Ironically, high tech advances have made it more difficult to protect those trade secrets. Vast amounts of information can be stored and transferred electronically without serious risk of detection. No longer does a disgruntled employee have to carry boxes of confidential files past the guard at the front door, nor does a competitor have to bribe an insider to deliver proprietary information. An unhappy employee or opportunistic licensee can abscond with a company's most important trade secrets simply by downloading them onto a floppy disk and walking out the front door with the disk in his pocket, or he can remain in his office and [[e-mail] the information to a ready buyer. A competitor can steal trade secrets by gaining unauthorized access to the company's computers without ever leaving his home or office.

By 1996, Congress recognized the serious economic risks created by the theft of trade secrets from American companies. A 1995 survey of 325 companies determined that nearly half of them had experienced a trade secret theft.[1] It was estimated that nearly $24 billion of corporate intellectual property was stolen every year.[2] The FBI suspected that more than twenty countries were actively trying to steal United States companies' trade secrets. Some warned that the end of the Cold War "sent government spies scurrying to the private sector to perform illicit work for businesses and corporations."[3] As the nation's workforce became more mobile, employees used their former employers' trade secrets for the benefit of their new employers, who had spent nothing to develop the information. Federal prosecutors often had difficulty fitting trade secret cases within the existing federal statutes. The National Stolen Property Act[4] did not apply to the theft of purely intellectual property.[5] Mail and wire fraud statutes did not always apply. The only federal statute explicitly targeting the theft of trade secrets was limited to government employees' unauthorized disclosure of trade secrets, and offenders were subject only to misdemeanor penalties.[6] States lacked the resources to investigate these crimes, and faced substantial jurisdictional hurdles. While more than 40 states had enacted some form of the civil Uniform Trade Secrets Act (UTSA), there was no effective criminal response to the problem.

The Act[]

Recognizing that intellectual property will play an increasingly important role in the national economy, and the ease with which it can be stolen and converted, Congress enacted the Economic Espionage Act of 1996 (EEA).[7] Congress intended the EEA to prohibit every type of trade secret theft, "from the foreign government that uses its classic espionage apparatus to spy on a company, to the two American companies that are attempting to uncover each other's bid proposals, or to the disgruntled former employee who walks out of his former company with a computer diskette full of engineering schematics."[8]
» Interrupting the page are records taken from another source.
-- ==== Sys2Proof/Safety.lean ====
section
/-! DEFINITION. What claims are stated in: the launch state, the invariants of `10_state.md` R32 and those that tie
the outputs to TRACE, the traces the commands leave, and when two states look alike. -/

namespace Sys2Proof.Machine

/-- The launch state (R185): reset, then boot, for one draw of R183. -/
def State.launchWith (d : ResetDraws) (env : Env) : State := bootOp (State.resetWith d env)

/-- What happened is an `OcrWrite`. -/
def Action.isOcrWrite : Action → Bool
  | .ocrWrite _ => true
  | .rearm | .led _ | .wait _ | .mainLed _ | .pulse _ => false

/-- R32, in a form that holds from reset on: before boot (`ACK_EN = 0`) nothing is armed, pending or running (log 28). -/
structure HandshakeInv (s : State) : Prop where
  /-- Before boot the block is inert (R182). -/
  inert : s.ackEn = false → s.armed = false ∧ s.evtValid = false ∧ s.isrActive = false
  /-- (a): `ARMED = 1` if and only if `EVT_VALID = 0`; (f) is its hypothesis. -/
  armedIff : s.ackEn = true → (s.armed = true ↔ s.evtValid = false)
  /-- (b) -/
  activePending : s.isrActive = true → s.evtValid = true
  /-- (c) -/
  quiet : s.isrActive = false → s.seqCmd = none ∧ s.seqPc = 0
  /-- (d) -/
  inSequence : s.seqPc.toNat ≤ seqLen s
  /-- (e) -/
  counts : s.eventCount = s.rearmCount + (if s.isrActive then 1 else 0)
  /-- (g): "once a MOVE_TO has run". -/
  angleInRange : s.trace.any Action.isOcrWrite = true → s.cmdAngle.toNat ≤ 179

/-- Folds the actions of TRACE into what they leave of (OCR, LED, PWM_ACTIVE), from what stood there at first. -/
def replayOutputs (o : OcrWord × Bool × OcrWord) (tr : List Action) : OcrWord × Bool × OcrWord :=
  tr.foldl (fun o a => match a with
    | .ocrWrite v => (v, o.2.1, o.2.2)
    | .led b => (o.1, b, o.2.2)
    | .mainLed b => (o.1, b, o.2.2)
    | .pulse v => (o.1, o.2.1, v)
    | .rearm => o
    | .wait _ => o) o

/-- The outputs are what TRACE says was last written to them, and REARM_COUNT is the number of `Rearm`s (R30, R135). -/
structure TraceInv (s : State) : Prop where
  outputs : ∃ o, replayOutputs o s.trace = (s.ocr, s.led, s.pwmActive)
  rearms : s.trace.count .rearm = s.rearmCount

/-- The action that an element of a sequence emits (R90, R100, R117). -/
def primAction (p : Params) : Prim → Action
  | .moveTo a => .ocrWrite (pulseFor p a)
  | .ledSet b => .led b
  | .wait n => .wait n

/-- Not an action of the PWM generator. -/
def Action.notPulse : Action → Bool
  | .pulse _ => false
  | .rearm | .ocrWrite _ | .led _ | .wait _ | .mainLed _ => true

/-- While a handler runs, TRACE ends with the actions of the elements already run, in order, with nothing foreign
among them but pulses (R120). `mark` is where the handler's part of TRACE begins. -/
def OrderInv (s : State) : Prop :=
  s.isrActive = true → ∃ mark : Nat, mark ≤ s.trace.length ∧
    (s.trace.drop mark).filter Action.notPulse =
      ((seq s.seqCmd).take s.seqPc.toNat).map (primAction Config.params)

/-- `n` on/off indicator cycles in TRACE (R104). -/
def cycles (n : Nat) (on off : Count) : List Action :=
  (List.replicate n [.led true, .wait on, .led false, .wait off]).flatten

/-- `s` without its ghost state (R30). -/
def State.withoutGhost (s : State) : State := { s with trace := [], eventCount := 0, rearmCount := 0 }

/-- BRX_STATE as a decision sees it: `Idle` and `DataReceived` alike (R141). -/
def BrxState.merged : BrxState → BrxState
  | .idle => .idle
  | .addressMatched => .addressMatched
  | .dataReceived => .idle

/-- `s` with `Idle` and `DataReceived` merged (R141). -/
def State.mergeIdle (s : State) : State := { s with brxState := s.brxState.merged }

/-- What the handler's decision does not depend on (R144): everything but the latch, BRX_STATE and the control bits. -/
def State.withOutputs (s : State) (o : State) : State :=
  { s with ackEn := o.ackEn, ocr := o.ocr, led := o.led, cmdAngle := o.cmdAngle, rxData := o.rxData }

/-- The transition table of R140, cell by cell: the state after, and whether a sequence is dispatched. -/
def brxTable : BrxState → EvtClass → BrxState × Bool
  | .idle, .slaAck => (.addressMatched, false)
  | .idle, .dataAck => (.idle, false)
  | .idle, .other => (.idle, false)
  | .addressMatched, .slaAck => (.addressMatched, false)
  | .addressMatched, .dataAck => (.dataReceived, true)
  | .addressMatched, .other => (.idle, false)
  | .dataReceived, .slaAck => (.addressMatched, false)
  | .dataReceived, .dataAck => (.idle, false)
  | .dataReceived, .other => (.idle, false)

/-- What the handler of an event dispatches (R132, R140). -/
def dispatched (p : Params) (b : BrxState) (e : BusEvent) : Option Behaviour :=
  if (brxTable b (classifyEvt p e.status)).2 then some (decodeCmd e.data) else none

/-- The ticks that a list of actions waits (R121). -/
def ticksWaited (tr : List Action) : Nat :=
  (tr.map fun
    | .wait n => n.toNat
    | .rearm | .ocrWrite _ | .led _ | .mainLed _ | .pulse _ => 0).sum

/-- The next state, if there is one. -/
def nextState (o : Host.Outcome State Fault Refusal) : Option State :=
  match o with
  | .next s => some s
  | .fault _ => none
  | .refused _ => none

/-- The steps of a list of choices, in order. -/
def runChoices : List Choice → State → Host.Outcome State Fault Refusal
  | [], s => .next s
  | c :: cs, s =>
    match agentStep c s with
    | .next t => runChoices cs t
    | .fault r => .fault r
    | .refused r => .refused r

/-- The four agents of R7; the other two are the outside's (boot, reset). -/
def agents : List Agent := [.bus, .isr, .main, .pwm]

/-- A run of the interleaving (R52): `run` holds its states and `choose` the schedule, which no state stores (R35). -/
def Interleaving (choose : Nat → Choice) (run : Nat → State) : Prop :=
  ∀ n, agentStep (choose n) (run n) = .next (run (n + 1))

/-- Weak fairness: "an agent whose step stays enabled is eventually scheduled" (R8), the spec's only liveness
assumption (R132, D11, D22; log 12). -/
def WeaklyFair (choose : Nat → Choice) (run : Nat → State) : Prop :=
  ∀ a ∈ agents, ∀ n, (∀ m, n ≤ m → enabled a (run m) = true) → ∃ m, n ≤ m ∧ (choose m).agent = a

/-- Every step of every agent keeps `P`, whatever the schedule, the events and the draws. -/
def KeptByAgents (P : State → Prop) : Prop := ∀ (c : Choice) (s t : State), P s → agentStep c s = .next t → P t

/-- A safe step: it answers a next state. Every step is one (R150). -/
def StepsOn (s : State) : Prop := ∃ t, step s = .next t

end Sys2Proof.Machine
end

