/-! PROOFS. CommandDispatcher of `43_command_dispatcher.md`: WAIT (R117), the sequence store (R110), the effect of each
command (R111 to R114), its waits (R121) and its independence of what came before (R119), the order of a handler's
actions (R118, R120), and the command as the run of its ISR_STEPs (R116, R134). -/

namespace Sys2Proof.Machine

/-! ## The order of a handler's actions (R118, R120) -/

/-- An action appended to TRACE is appended to what any handler that has already begun has emitted, unless it is a
pulse. -/
theorem filter_drop_append_action {mark : Nat} {tr : List Action} (h : mark ≤ tr.length) (a : Action) :
    ((tr ++ [a]).drop mark).filter Action.notPulse =
      (tr.drop mark).filter Action.notPulse ++ [a].filter Action.notPulse := by
  rw [List.drop_append_of_le_length h, List.filter_append]

/-- Where no handler runs, there is no order to keep. -/
theorem orderInv_of_idle {s : State} (h : s.isrActive = false) : OrderInv s :=
  fun hactive => Bool.noConfusion (h.symm.trans hactive)

/-- A handler's part of TRACE begins, empty, at `ISR_ENTER`. -/
theorem orderInv_isrEnter (p : Params) (s : State) : OrderInv (isrEnter p s) := by
  rw [isrEnter_spec]
  exact fun _ => ⟨s.trace.length, Nat.le_refl _, by simp⟩

/-- One element more has run, and its action is the last of the handler's part. -/
theorem orderInv_element {s : State} {u : Prim} (hactive : s.isrActive = true) (hu : seqFetch s = some u)
    (h : OrderInv s) : OrderInv (advanceSeqPc (primEffect Config.params u s)) := by
  obtain ⟨mark, hmark, horder⟩ := h hactive
  have hpc : (advanceSeqPc (primEffect Config.params u s)).seqPc.toNat = s.seqPc.toNat + 1 := by
    simpa using seqPc_succ_toNat hu
  have hcmd : (advanceSeqPc (primEffect Config.params u s)).seqCmd = s.seqCmd := by simp
  have htrace : (advanceSeqPc (primEffect Config.params u s)).trace = s.trace ++ [primAction Config.params u] := by
    rw [advanceSeqPc_trace, primEffect_spec]
  have htake : (seq s.seqCmd).take (s.seqPc.toNat + 1) = (seq s.seqCmd).take s.seqPc.toNat ++ [u] := by
    rw [List.take_add_one, show (seq s.seqCmd)[s.seqPc.toNat]? = some u from hu]
    rfl
  refine fun _ => ⟨mark, ?_, ?_⟩
  · rw [htrace, List.length_append]
    exact Nat.le_add_right_of_le hmark
  · rw [htrace, filter_drop_append_action hmark, horder, hcmd, hpc, htake, List.map_append]
    simp

/-- A pulse may fall anywhere among the handler's actions (R120). -/
theorem orderInv_pwmPeriod {s : State} (h : OrderInv s) : OrderInv (pwmPeriod s) := by
  intro hactive
  obtain ⟨mark, hmark, horder⟩ := h hactive
  refine ⟨mark, ?_, ?_⟩
  · rw [pwmPeriod_eq, List.length_append]
    exact Nat.le_add_right_of_le hmark
  · rw [pwmPeriod_eq, filter_drop_append_action hmark, horder]
    exact List.append_nil _

theorem orderInv_moves (c : Choice) (s t : State) (h : OrderInv s) (hm : Moves c s t) : OrderInv t := by
  cases hm with
  | none | deliver | boot => exact h
  | enter => exact orderInv_isrEnter _ s
  | element hactive hu => exact orderInv_element hactive hu h
  | pwm => exact orderInv_pwmPeriod h
  | exit | rst => exact orderInv_of_idle rfl
  | mainRead hidle | mainWrite hidle => exact orderInv_of_idle hidle

/-- The machine's step places no word; with none placed it is an agent's (log 5). -/
theorem step_agent_of_unplaced {s t : State} (hs : s.env.placed = none) (h : step s = .next t) :
    t.env.placed = none ∧ agentStep (Config.schedule s.env.draws) (takeDraw s) = .next t := by
  rw [step_unplaced hs] at h
  exact ⟨by rw [agentStep_env h]; exact hs, h⟩

/-- Settles O49: every move keeps `OrderInv`, and at the sequence's end the elements already run are all of them. -/
theorem sequenceOrderKept : Obligations.SequenceOrderKept := by
  have hagents : KeptByAgents OrderInv := keptByAgents_of_moves orderInv_moves
  refine ⟨fun s t hs h hst => ?_, hagents, fun s h hactive hend => ?_⟩
  · obtain ⟨hplaced, hstep⟩ := step_agent_of_unplaced hs hst
    exact ⟨hplaced, hagents _ (takeDraw s) t h hstep⟩
  · have hwhole := h hactive
    rwa [hend, List.take_length] at hwhole

/-! ## WAIT (R117) -/

theorem exec_wait (n : Count) (s : State) : exec (.wait n) s = .next (waitTicks n s) := exec_prim (.wait n) s

/-- Settles O19: WAIT is an element, and its effect is its action. -/
theorem waitEffect : Obligations.WaitEffect := by
  intro n s
  rw [exec_wait, waitTicks_eq]

/-! ## The sequence store (R110) -/

theorem seq_opening : seq (some .opening) = [.moveTo 0] ++ blinkSeq 2 1 1 ++ [.wait 50] := rfl

theorem seq_closing : seq (some .closing) = [.moveTo 180] ++ blinkSeq 20 1 1 ++ [.wait 50] := rfl

theorem seq_twitching :
    seq (some .twitching) = [.moveTo 155, .wait 4, .moveTo 179] ++ blinkSeq 5 1 1 := rfl

theorem seq_unrecognized : seq (some .unrecognized) = blinkSeq 100 1 1 ++ [.wait 50] := rfl

/-- A blink is expanded to its cycles (R103). -/
theorem blinkSeq_eq (c on off : Count) :
    blinkSeq c on off = (List.replicate c.toNat [Prim.ledSet true, .wait on, .ledSet false, .wait off]).flatten := rfl

/-- Settles O25: the rule's constants are the literals' values, and a blink has four elements to a cycle. -/
theorem sequenceStoreContents : Obligations.SequenceStoreContents :=
  ⟨seq_none, seq_opening, seq_closing, seq_twitching, seq_unrecognized, blinkSeq_eq, congrArg List.length seq_none,
    seq_opening_length, seq_closing_length, seq_twitching_length, seq_unrecognized_length⟩

/-! ## What a command does (R111 to R114) -/

section dispatch

variable (p : Params) (s : State)

theorem primEffect_moveTo (a : Angle) :
    primEffect p (.moveTo a) s =
      { s with cmdAngle := clampedAngle a, ocr := pulseFor p a, trace := s.trace ++ [.ocrWrite (pulseFor p a)] } := rfl

theorem primEffect_wait (n : Count) : primEffect p (.wait n) s = { s with trace := s.trace ++ [.wait n] } := rfl

/-- A blink of at least one cycle leaves the indicator off, whatever it was. -/
theorem runPrims_blinkSeq_pos {c : Count} (hc : c ≠ 0) (on off : Count) :
    runPrims p (blinkSeq c on off) s = { s with led := false, trace := s.trace ++ cycles c.toNat on off } := by
  rw [runPrims_blinkSeq, if_neg hc]
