/-- One Ingot (0 to 95) or Billet (96 to 103) on one delivered edge (R92, R93). -/
structure MemEdge where
  sec : Sec
  inst : Fin 104
  mode : MemMode
  /-- log2 of the width in bytes. -/
  width : Fin 5
  readFirst : Bool
  outReg : Bool
  a : MemPort
  b : MemPort
  deriving DecidableEq, Repr

/-- One I/O bank on one delivered edge: output bits and enables the logic gives, input bits at the pins (R84). -/
structure BankEdge where
  bank : Fin 12
  out : Nat
  oe : BitVec 48
  inp : Nat
  deriving DecidableEq, Repr

/-- One general lane's fabric port on one delivered edge: a word supplied, a word taken (R402). -/
structure LaneEdge where
  lane : Fin 96
  tx : Option Nat
  take : Bool
  /-- Since the edge before: words received, words the transmitter needed, the elastic buffer slipped (R402, R403). -/
  got : List Nat
  sent : Nat
  slip : Bool
  deriving DecidableEq, Repr

/-- How the read of a part of an image from its source goes (R112, R121, R141): well; with a bus error, a decode error or poison;
with a page of the store that cannot be corrected; with a byte of the staging memory that cannot be corrected. -/
inductive SourceRead where
  | good | failed
  | badPage (page : Fin 524288)
  | staging
  deriving DecidableEq, Repr

/-- What the checks of an image's signatures find that the model does not compute (R118): whether ED_SIG and MLDSA_SIG over the
manifest hold under the keys of the signature block, and whether the wrapped content key unwraps under the owner image key. -/
structure ImgSignatures where
  ed : Bool
  mldsa : Bool
  unwraps : Bool
  deriving DecidableEq, Repr

/-- A bundle as the frames of an image declare it: its number, the sectors of its ends, the transmit port and the receive port that
it occupies there (R74), its kind, its width, its idle value. -/
structure BundleDecl where
  num : Nat
  src : Sec
  txPort : Fin 32
  dst : Sec
  rxPort : Fin 32
  stream : Bool
  width : Fin 65
  idle : BitVec 64
  deriving DecidableEq, Repr

/-- What the sector control frames of an image declare (R34, R39, R83, R120, R136, R401). The bit layout of frames is not
given (R73), so it comes with the check that ends the load: frequency, fusion and leader of each sector; banks by VCCIO code and
gear; bundles; regions by die, row, column, size; settings of lanes and quads, by register location and value; the caching sectors
by agent number (R314); the wake bits of islands, by the number of a state bundle and the bit (R78). -/
structure Declared where
  islands : List (Sec × BitVec 8 × Fin 4 × Bool)
  banks : List (Fin 12 × BitVec 3 × Fin 4)
  bundles : List BundleDecl
  regions : List (Fin 4 × Fin 4 × Fin 8 × Fin 4)
  lanes : List (Nat × Word)
  caches : List Sec
  wakes : List (Nat × Fin 64) := []
  deriving DecidableEq, Repr

/-- A MEM record: words 1 to 3 of its header, and its data (R255). -/
structure MemRecord where
  word1 : Word
  word2 : Word
  word3 : Word
  data : List Byte
  deriving DecidableEq, Repr

/-- What the load of an image held in memory or in area C meets beside the bytes of its first 8 KiB (R125, R255): how its source is
read, its signatures, whether the tag is right, the digests of the payload as stored. -/
structure ImgChecks where
  read : SourceRead
  sig : ImgSignatures
  tag : Bool
  sha : BitVec 512
  shake : BitVec 512
  deriving DecidableEq, Repr

/-- A copy of Bamid as it is loaded: what its checks meet, and the records of its payload, each with word 0 of its header. -/
structure BamidCopy where
  checks : ImgChecks
  records : List (Word × MemRecord)
  deriving DecidableEq, Repr

/-- Eight bytes of a response with the poison mark of their flit (R161). -/
structure Datum where
  bits : BitVec 64
  psn : Bool
  deriving DecidableEq, Repr

/-- A line of 64 bytes with the poison mark of its flits (R161). -/
structure LineData where
  bits : BitVec 512
  psn : Bool
  deriving DecidableEq, Repr

/-- What the decoder makes of one codeword (R242, R243), which the spec leaves to the code's matrix (assumption 1): the bits of the
codeword that it finds wrong, by index 8 × byte + bit; the RATE with which the codeword was written; the iterations after which it
converges. -/
structure CwFix where
  flips : List Nat
  written : Fin 4
  iterations : Nat
  deriving DecidableEq, Repr

/-- The atomic operations of R159; `other` stands for every code the table does not list. -/
inductive AtomOp where
  | swap | add | and | or | xor | smax | smin | umax | umin | cas | other
  deriving DecidableEq, Repr

/-- A unified register number; 40 to 63 name no register (R207). -/
abbrev UReg := Fin 64
/-- A number of a g register. -/
abbrev GReg := Fin 16

/-- The conditions of R210, by code. -/
inductive Cond where
  | eq | ne | hs | lo | mi | pl | vs | vc | hi | ls | ge | lt | gt | le | al | sat
  deriving DecidableEq, Repr

/-- Control-format operations on two sources (R212). -/
inductive AluOp where
  | add | adc | sub | sbc | and | or | xor | andn | shl | shr | sra | ror | mul | mulhs | mulhu | min | max | minu | maxu
  | clz | popc | sextb | sexth | mov | cmp | tst
  deriving DecidableEq, Repr

/-- Shifts by an immediate (R212). -/
inductive ShiftOp where
  | shl | shr | sra | ror
  deriving DecidableEq, Repr

/-- Immediate-format operations with a 14-bit immediate (R215). -/
inductive ImmOp where
  | addi | andi | ori | xori | cmpi | cmpui | tsti
  deriving DecidableEq, Repr

/-- Loads (R216). -/
inductive LoadOp where
  | ldb | ldbu | ldh | ldhu | ld | ldd
  deriving DecidableEq, Repr

/-- Stores (R216). -/
inductive StoreOp where
  | stb | sth | st | std
  deriving DecidableEq, Repr

/-- D-arith operations (R220, R221). -/
inductive DspOp where
  | mpy | mac | msu | sqa | accx | subx | gmpy | gmac
  deriving DecidableEq, Repr
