/-- A piece of the register table of the channel control spaces. -/
def chanRows4 : List RegRow := [
  ⟨0x20000050004, [(16, 0x10000000)], .chan, .none, [⟨0, 4, .ro, (.all 0), .normal, 30⟩]⟩,
  ⟨0x20000050008, [(16, 0x10000000)], .chan, .none, [⟨8, 5, .rw, (.all 0), .normal, 0⟩, ⟨1, 1, .w1s, (.all 0), .normal, 0⟩, ⟨0, 1, .w1s, (.all 0), .normal, 0⟩]⟩,
  ⟨0x20000050010, [(16, 0x10000000)], .chan, .none, [⟨5, 1, .w1c, (.all 0), .normal, 12⟩, ⟨4, 1, .w1c, (.all 0), .normal, 12⟩, ⟨3, 1, .w1c, (.all 0), .normal, 12⟩, ⟨2, 1, .w1c, (.all 0), .normal, 12⟩, ⟨1, 1, .w1c, (.all 0), .normal, 12⟩, ⟨0, 1, .w1c, (.all 0), .normal, 12⟩]⟩,
  ⟨0x20000050014, [(16, 0x10000000)], .chan, .none, [⟨0, 6, .rw, (.all 0), .normal, 12⟩]⟩,
  ⟨0x20000050020, [(16, 0x10000000)], .chan, .none, [⟨0, 27, .ro, (.all 0), .normal, 12⟩]⟩,
  ⟨0x20000050024, [(16, 0x10000000)], .chan, .none, [⟨28, 4, .ro, (.all 0), .normal, 12⟩, ⟨24, 4, .ro, (.all 0), .normal, 12⟩, ⟨23, 1, .ro, (.all 0), .normal, 12⟩, ⟨22, 1, .ro, (.all 0), .normal, 12⟩, ⟨0, 8, .ro, (.all 0), .normal, 12⟩]⟩,
  ⟨0x20000050028, [(16, 0x10000000)], .chan, .none, [⟨0, 32, .ro, (.all 0), .normal, 12⟩]⟩,
  ⟨0x2000005002c, [(16, 0x10000000)], .chan, .none, [⟨0, 32, .ro, (.all 0), .normal, 12⟩]⟩,
  ⟨0x20000050030, [(16, 0x10000000)], .chan, .none, [⟨0, 32, .rw, (.all 0), .normal, 12⟩]⟩,
  ⟨0x20000050034, [(16, 0x10000000)], .chan, .none, [⟨0, 32, .rw, (.all 0), .normal, 12⟩]⟩,
  ⟨0x20000050038, [(16, 0x10000000)], .chan, .none, [⟨0, 32, .rw, (.all 0), .normal, 12⟩]⟩,
  ⟨0x2000005003c, [(16, 0x10000000)], .chan, .none, [⟨0, 32, .rw, (.all 0), .normal, 12⟩]⟩,
  ⟨0x20000050100, [(16, 0x10000000), (16, 0x4)], .chan, .none, [⟨31, 1, .ro, (.all 0), .normal, 14⟩, ⟨27, 4, .ro, (.all 0), .normal, 14⟩, ⟨0, 27, .ro, (.all 0), .normal, 14⟩]⟩,
  ⟨0x20000050200, [(16, 0x10000000), (4, 0x8)], .chan, .none, [⟨31, 1, .rw, (.all 0), .normal, 30⟩, ⟨0, 21, .rw, (.all 0), .normal, 30⟩]⟩,
  ⟨0x20000050204, [(16, 0x10000000), (4, 0x8)], .chan, .none, [⟨0, 21, .rw, (.all 0), .normal, 30⟩]⟩,
  ⟨0x20000100800, [(16, 0x10000000), (64, 0x1000)], .chan, .none, [⟨8, 1, .rw, (.all 0), .por, 31⟩, ⟨4, 1, .rw, (.all 0), .por, 31⟩, ⟨3, 1, .w1s, (.all 0), .normal, 0⟩, ⟨2, 1, .w1s, (.all 0), .normal, 0⟩, ⟨1, 1, .w1s, (.all 0), .normal, 0⟩, ⟨0, 1, .w1s, (.all 0), .normal, 0⟩]⟩,
  ⟨0x20000100804, [(16, 0x10000000), (64, 0x1000)], .chan, .none, [⟨24, 8, .ro, (.all 0), .normal, 0⟩, ⟨20, 3, .ro, (.all 0), .normal, 0⟩, ⟨16, 4, .ro, (.all 0), .normal, 0⟩, ⟨8, 1, .ro, (.all 0), .normal, 0⟩, ⟨7, 1, .ro, (.all 0), .normal, 0⟩, ⟨6, 1, .ro, (.all 0), .normal, 0⟩, ⟨5, 1, .ro, (.all 0), .normal, 0⟩, ⟨4, 1, .ro, (.all 0), .normal, 0⟩, ⟨3, 1, .ro, (.all 0), .normal, 0⟩, ⟨0, 1, .ro, (.all 0), .normal, 0⟩]⟩,
  ⟨0x20000100808, [(16, 0x10000000), (64, 0x1000)], .chan, .none, [⟨2, 30, .rw, (.all 0), .normal, 0⟩]⟩,
  ⟨0x2000010080c, [(16, 0x10000000), (64, 0x1000)], .chan, .none, [⟨0, 32, .ro, (.all 0), .normal, 0⟩]⟩,
  ⟨0x20000100810, [(16, 0x10000000), (64, 0x1000)], .chan, .none, [⟨0, 13, .ro, (.all 0), .normal, 0⟩]⟩]

/-- A piece of the register table of the channel control spaces. -/
def chanRows5 : List RegRow := [
  ⟨0x20000100814, [(16, 0x10000000), (64, 0x1000)], .chan, .none, [⟨0, 32, .wo, (.all 0), .normal, 0⟩]⟩,
  ⟨0x20000100818, [(16, 0x10000000), (64, 0x1000)], .chan, .none, [⟨0, 32, .rw, (.all 0), .normal, 0⟩]⟩,
  ⟨0x20000100840, [(16, 0x10000000), (64, 0x1000), (8, 0x10)], .chan, .none, [⟨0, 32, .rw, (.all 0), .por, 31⟩]⟩,
  ⟨0x20000100844, [(16, 0x10000000), (64, 0x1000), (8, 0x10)], .chan, .none, [⟨0, 32, .rw, (.all 0), .por, 31⟩]⟩,
  ⟨0x20000100848, [(16, 0x10000000), (64, 0x1000), (8, 0x10)], .chan, .none, [⟨0, 32, .rw, (.all 0), .por, 31⟩]⟩,
  ⟨0x2000010084c, [(16, 0x10000000), (64, 0x1000), (8, 0x10)], .chan, .none, [⟨0, 32, .rw, (.all 0), .por, 31⟩]⟩,
  ⟨0x20000020014, [(16, 0x10000000)], .chan, .none, [⟨0, 32, .rw, (.all 0), .normal, 12⟩]⟩,
  ⟨0x20000020018, [(16, 0x10000000)], .chan, .none, [⟨0, 4, .rw, (.all 4), .normal, 12⟩]⟩,
  ⟨0x2000002001c, [(16, 0x10000000)], .chan, .none, [⟨0, 12, .ro, (.all 0), .normal, 12⟩]⟩,
  ⟨0x20000020020, [(16, 0x10000000)], .chan, .none, [⟨0, 12, .rw, (.all 0), .normal, 12⟩]⟩,
  ⟨0x20000018000, [(16, 0x10000000), (4096, 0x4)], .chan, .none, [⟨0, 32, .rw, (.all 0), .normal, 12⟩]⟩]

/-- Every register of the channel control spaces. -/
def chanRows : List RegRow :=
  chanRows0 ++ chanRows1 ++ chanRows2 ++ chanRows3 ++ chanRows4 ++ chanRows5

end Sys2Proof.Machine
end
The EEA does not restrict competition or lawful innovation. According to the First Circuit, the EEA "was not designed to punish competition, even when such competition relies on the know-how of former employees of a direct competitor. It was, however, designed to prevent those employees (and their future employers) from taking advantage of confidential information gained, discovered, copied, or taken while employed elsewhere."[9] Under the EEA, federal prosecutors have the means to help protect proprietary economic information.

When he signed the bill, President Clinton predicted that the EEA "will protect the trade secrets of all businesses operating in the United States, foreign and domestic alike, from economic espionage and trade secrets theft and deter and punish those who would intrude into, damage or steal from computer networks."[10]

The EEA contains two distinct provisions. One addresses economic espionage directed by foreign governments or government-controlled entities.[11] The other prohibits the commercial theft of trade secrets carried out for economic or commercial advantage, whether the perpetrator is foreign or domestic.[12]

While Congress apparently believed that foreign agents posed the greatest risk to American businesses and imposed more severe penalties against them, all of the prosecutions brought to date under the EEA have utilized Section 1832.

In 2016, the Act was amended by the Defending Trade Secrets Act of 2016 to provide a federal civil cause of action.

Section 1832: Theft of Trade Secrets for Economic or Commercial Advantage[]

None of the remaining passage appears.